**PROBLEM REQUIREMENTS:**
Beneath this instruction is a block of data; output from it exactly the lines that run from the one containing "obtain ⟨rfl, rfl⟩ | ⟨rfl, rfl⟩ := hi" through the one containing "obtain rfl | hn0 := Nat.eq_zero_or_pos n", inclusive.
BEGIN PROVIDED RECORDS
/-- RXBUF after a read of len bytes. -/
theorem rxByte_of_stores {s t : State} {xs : List Answer} {len : Nat} (h : t.rxbuf = filed (storesOf 0 xs) s.rxbuf)
    (hl : xs.length = len) (h16 : len ≤ 16) :
    (∀ j x, xs[j]? = some x → rxByte t j = x.data.extractLsb' 0 8) ∧ ∀ j, len ≤ j → rxByte t j = rxByte s j := by
  unfold rxByte
  rw [h]
  refine ⟨fun j x hx => ?_, fun j hj => filed_storesOf_outside s.rxbuf (by omega)⟩
  obtain ⟨hj, -⟩ := List.getElem?_eq_some_iff.mp hx
  have inside := filed_storesOf_inside (k := 0) s.rxbuf hx (by omega)
  rwa [Nat.zero_add] at inside

end Sys2Proof.Machine
end

section
/-! The obligations about whole runs of the bus commands, of 41_uart_baud.md, 42_i2c.md and 43_spi.md: each is the script of its
transaction. -/

namespace Sys2Proof.Machine

/-- The end of a command: both lines are inactive again where its bus drives them. -/
theorem complete_played {q : Pos} (hc : csAt q = false) (hh : heldAt q = false) (b : Bus) (r : Result) (ds : List Deed)
    (rest : List Reply) (s : State) :
    complete r (played b q ds rest s) = { completed r (setReplies b rest s) with
      cs := if b = .spi then false else s.cs, held := if b = .i2c then false else s.held
      rxbuf := filed (ds.filterMap (·.2)) s.rxbuf, history := s.history ++ ds.map (·.1) } := by
  rw [played, hc, hh]
  rfl

/-- A whole command that receives no byte: its events, and nothing else changed. -/
theorem run_transfer {i : Instr} {s : State} {q : Pos} {r : Result} {xs : List Answer} {ds : List Deed} {rest : List Reply}
    (hs : begins i s = true) (enters : Enters i s) (script : Script i s .first xs ds q) (listed : xs ≠ [])
    (ended : ∀ t, stepOf i q t = .ended r) (replies : repliesOf (busOf i) s = xs.map .answer ++ rest)
    (hc : csAt q = false) (hh : heldAt q = false) (none : ds.filterMap (·.2) = []) :
    run (xs.length + 1) s = .next { completed r (setReplies (busOf i) rest s) with
      cs := if busOf i = .spi then false else s.cs, held := if busOf i = .i2c then false else s.held
      rxbuf := s.rxbuf, history := s.history ++ ds.map (·.1) } := by
  rw [run_command hs enters script listed ended replies, complete_played hc hh, none]
  rfl

/-- Settles O42: the two scripts. -/
theorem spiWriteAndCmdRunInOneFrame : Obligations.SpiWriteAndCmdRunInOneFrame := by
  refine ⟨fun instr d8 s a b c d e f rest hs hr => ?_, fun instr s a b c rest hs hr => ?_⟩
  · exact run_command hs ⟨rfl, by simp [busOf]⟩ (script_spiWrite s instr d8 a b c d e f) (by simp) (fun _ => rfl) hr
  · exact run_command hs ⟨rfl, by simp [busOf]⟩ (script_spiCmd s instr a b c) (by simp) (fun _ => rfl) hr

/-- A whole read of len bytes: its events, its bytes in RXBUF, and nothing else changed. -/
theorem run_read {i : Instr} {s : State} {q : Pos} {xs ys : List Answer} {ds : List Deed} {rest : List Reply} {len : Nat}
    (hs : begins i s = true) (enters : Enters i s) (script : Script i s .first xs ds q) (listed : xs ≠ [])
    (ended : ∀ t, stepOf i q t = .ended .ok) (replies : repliesOf (busOf i) s = xs.map .answer ++ rest)
    (hc : csAt q = false) (hh : heldAt q = false) (stores : ds.filterMap (·.2) = storesOf 0 ys) (hl : ys.length = len)
    (h16 : len ≤ 16) :
    ∃ t, run (xs.length + 1) s = .next t ∧
      t = { completed .ok (setReplies (busOf i) rest s) with
        cs := if busOf i = .spi then false else s.cs, held := if busOf i = .i2c then false else s.held
        rxbuf := t.rxbuf, history := s.history ++ ds.map (·.1) } ∧
      (∀ j x, ys[j]? = some x → rxByte t j = x.data.extractLsb' 0 8) ∧ ∀ j, len ≤ j → rxByte t j = rxByte s j := by
  have run := run_command hs enters script listed ended replies
  rw [complete_played hc hh, stores] at run
  exact ⟨_, run, rfl, rxByte_of_stores rfl hl h16⟩

/-- Settles O43: the two scripts, and what they leave in RXBUF. -/
theorem spiReadsRunInOneFrame : Obligations.SpiReadsRunInOneFrame := by
  intro instr len s i header a z heads bytes rest hi hs h1 h16 hh hb hr
  have valid : lenValid len = true := lenValid_iff.mpr ⟨h1, h16⟩
  obtain ⟨rfl, rfl⟩ | ⟨rfl, rfl⟩ := hi
  · obtain ⟨b, c, d, rfl⟩ := List.length_eq_three.mp hh
    obtain ⟨t, run, shape, bytesIn⟩ := run_read hs ⟨valid, by simp [busOf]⟩ (script_spiRead s instr a b c d hb z) (by simp)
      (fun _ => rfl) (rest := rest) (by simpa [repliesOf, busOf] using hr) rfl rfl (ys := bytes) (by simp) hb h16
    refine ⟨t, ?_, shape.trans ?_, bytesIn⟩
    · simpa [hb, Nat.add_comm, Nat.add_left_comm, Nat.add_assoc] using run
    · simp [busOf, setReplies, completed, events_received_const]
  · obtain ⟨b, rfl⟩ := List.length_eq_one_iff.mp hh
    obtain ⟨t, run, shape, bytesIn⟩ := run_read hs ⟨valid, by simp [busOf]⟩ (script_spiCmdr s instr a b hb z) (by simp)
      (fun _ => rfl) (rest := rest) (by simpa [repliesOf, busOf] using hr) rfl rfl (ys := bytes) (by simp) hb h16
    refine ⟨t, ?_, shape.trans ?_, bytesIn⟩
    · simpa [hb, Nat.add_comm, Nat.add_left_comm, Nat.add_assoc] using run
    · simp [busOf, setReplies, completed, events_received_const]

/-- Settles O31: its script, with the flag reads as a list. -/
theorem uartWriteTakesFlagReadsPlusTwoSteps : Obligations.UartWriteTakesFlagReadsPlusTwoSteps := by
  intro d8 s full clear w rest hs hf hc hr
  have run := run_transfer hs ⟨rfl, by simp [busOf]⟩ (script_uartWrite d8 hf hc w) (by simp) (fun _ => rfl)
    (rest := rest) (by simpa [repliesOf, busOf] using hr) rfl rfl (by simp [flagRead])
  simpa [flagRead, Function.comp_def, busOf, setReplies, completed] using run

/-- Settles O32: the flag reads of the script, for as many of the answers as one likes. -/
theorem uartWriteHangsWhileTheUartIsFull : Obligations.UartWriteHangsWhileTheUartIsFull := by
  intro d8 s full rest hs hf hr n hn
  have active := active_of_begins hs
  obtain ⟨q, -, script⟩ := script_flags (s := s) (i := .uartWrite d8) (p := .first) (readsFlags rfl fun _ _ => rfl)
    (fun _ => readsFlags_uartTx d8) fun a (ha : a ∈ full.take n) => hf a (List.mem_of_mem_take ha)
  obtain rfl | hn0 := Nat.eq_zero_or_pos n
  · exact ⟨s, rfl, active.busy, by simp⟩
  · have listed : full.take n ≠ [] := by
      rw [← List.length_pos_iff, List.length_take]
      omega
    have run := run_script_first (begins_of_enters ⟨rfl, by simp [busOf]⟩ (phase_of_begins hs)) .own active script listed
      (rest := (full.drop n).map .answer ++ rest) (by
        rw [← List.append_assoc, ← List.map_append, List.take_append_drop]; exact hr) 0
    rw [List.length_take, Nat.min_eq_left hn] at run
    refine ⟨_, run, active.busy, ?_⟩
    simp [played, flagRead, Function.comp_def]

/-- Settles O34: its script, and what it leaves in RXBUF. -/
theorem uartReadFillsRxbuf : Obligations.UartReadFillsRxbuf := by
  intro len s bytes rest hs h1 h16 hl hb hr
  have valid : lenValid len = true := lenValid_iff.mpr ⟨h1, h16⟩
  have ended : ∀ t, stepOf (.uartRead len) (.uartNext len) t = .ended .ok := fun t => if_neg (lt_irrefl len)
  have listed : (bytes.flatMap fun b => b.1 ++ [b.2.1, b.2.2]) ≠ [] := by
    obtain _ | ⟨b, bytes⟩ := bytes
    · simp at hl
      omega
    · simp
  have steps : (bytes.map fun p => (p.1.length + 1) + 1).sum = (bytes.flatMap fun b => b.1 ++ [b.2.1, b.2.2]).length := by
    simp [List.length_flatMap]
    omega
  obtain ⟨t, run, shape, inside, outside⟩ := run_read hs ⟨valid, by simp [busOf]⟩ (script_uartRead hb hl h1) listed ended
    (rest := rest) (by simpa [repliesOf, busOf] using hr) rfl rfl (stores_uartBytes s 0 bytes) (by simpa using hl) h16
  refine ⟨t, by rw [steps]; exact run, shape.trans ?_, fun i p hp => inside i _ (by simp [hp]), outside⟩
  simp [busOf, setReplies, completed]

/-- Settles O29: the first write, then the script of the other three. -/
theorem uartInitRunsInFiveSteps : Obligations.UartInitRunsInFiveSteps := by
  intro s n f a b c d rest hs hd hr
  have active := active_of_begins hs
  have answered : nextReply .uart s = .answer a := nextReply_cons hr
  have first := uartInitProgramsTheUart.2.1 s a n f (phase_of_begins hs) hd answered
  have played_first : { afterEvent .uart (.memWrite (uartAddr s.params.uartIbrdOff s) (BitVec.ofNat 32 n))
        (.uartFbrd (BitVec.ofNat 6 f)) s with ibrd := BitVec.ofNat 16 n, fbrd := BitVec.ofNat 6 f } =
      goto (.txn (.uartFbrd (BitVec.ofNat 6 f))) (played .uart (.uartFbrd (BitVec.ofNat 6 f))
        [(.memWrite (uartAddr s.params.uartIbrdOff s) (BitVec.ofNat 32 n), none)] ([b, c, d].map .answer ++ rest)
        (setDivisor n f s)) := by
    rw [afterEvent, popReply_answer (show repliesOf .uart s = _ from hr)]
    rfl
  rw [played_first] at first
  have active' : Active .uartInit (setDivisor n f s) := active.of_hostOwned rfl rfl
  rw [run_succ (active.step.trans first)]
  refine (run_script (xs := [b, c, d]) .own active' (script_uartInit _ _ b c d) _ rest 1).trans ?_
  rw [run_completes active' fun _ => rfl]
  obtain ⟨-, -, -, -, -, -, hf⟩ := divisor_some hd
  have : (BitVec.ofNat 6 f).setWidth 32 = BitVec.ofNat 32 f := by
    apply BitVec.eq_of_toNat_eq
    simp
    omega
  rw [this]
  rfl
END PROVIDED RECORDS
**OUTPUT OF THE TASK:**
  obtain ⟨rfl, rfl⟩ | ⟨rfl, rfl⟩ := hi
  · obtain ⟨b, c, d, rfl⟩ := List.length_eq_three.mp hh
    obtain ⟨t, run, shape, bytesIn⟩ := run_read hs ⟨valid, by simp [busOf]⟩ (script_spiRead s instr a b c d hb z) (by simp)
      (fun _ => rfl) (rest := rest) (by simpa [repliesOf, busOf] using hr) rfl rfl (ys := bytes) (by simp) hb h16
    refine ⟨t, ?_, shape.trans ?_, bytesIn⟩
    · simpa [hb, Nat.add_comm, Nat.add_left_comm, Nat.add_assoc] using run
    · simp [busOf, setReplies, completed, events_received_const]
  · obtain ⟨b, rfl⟩ := List.length_eq_one_iff.mp hh
    obtain ⟨t, run, shape, bytesIn⟩ := run_read hs ⟨valid, by simp [busOf]⟩ (script_spiCmdr s instr a b hb z) (by simp)
      (fun _ => rfl) (rest := rest) (by simpa [repliesOf, busOf] using hr) rfl rfl (ys := bytes) (by simp) hb h16
    refine ⟨t, ?_, shape.trans ?_, bytesIn⟩
    · simpa [hb, Nat.add_comm, Nat.add_left_comm, Nat.add_assoc] using run
    · simp [busOf, setReplies, completed, events_received_const]

/-- Settles O31: its script, with the flag reads as a list. -/
theorem uartWriteTakesFlagReadsPlusTwoSteps : Obligations.UartWriteTakesFlagReadsPlusTwoSteps := by
  intro d8 s full clear w rest hs hf hc hr
  have run := run_transfer hs ⟨rfl, by simp [busOf]⟩ (script_uartWrite d8 hf hc w) (by simp) (fun _ => rfl)
    (rest := rest) (by simpa [repliesOf, busOf] using hr) rfl rfl (by simp [flagRead])
  simpa [flagRead, Function.comp_def, busOf, setReplies, completed] using run

/-- Settles O32: the flag reads of the script, for as many of the answers as one likes. -/
theorem uartWriteHangsWhileTheUartIsFull : Obligations.UartWriteHangsWhileTheUartIsFull := by
  intro d8 s full rest hs hf hr n hn
  have active := active_of_begins hs
  obtain ⟨q, -, script⟩ := script_flags (s := s) (i := .uartWrite d8) (p := .first) (readsFlags rfl fun _ _ => rfl)
    (fun _ => readsFlags_uartTx d8) fun a (ha : a ∈ full.take n) => hf a (List.mem_of_mem_take ha)
  obtain rfl | hn0 := Nat.eq_zero_or_pos n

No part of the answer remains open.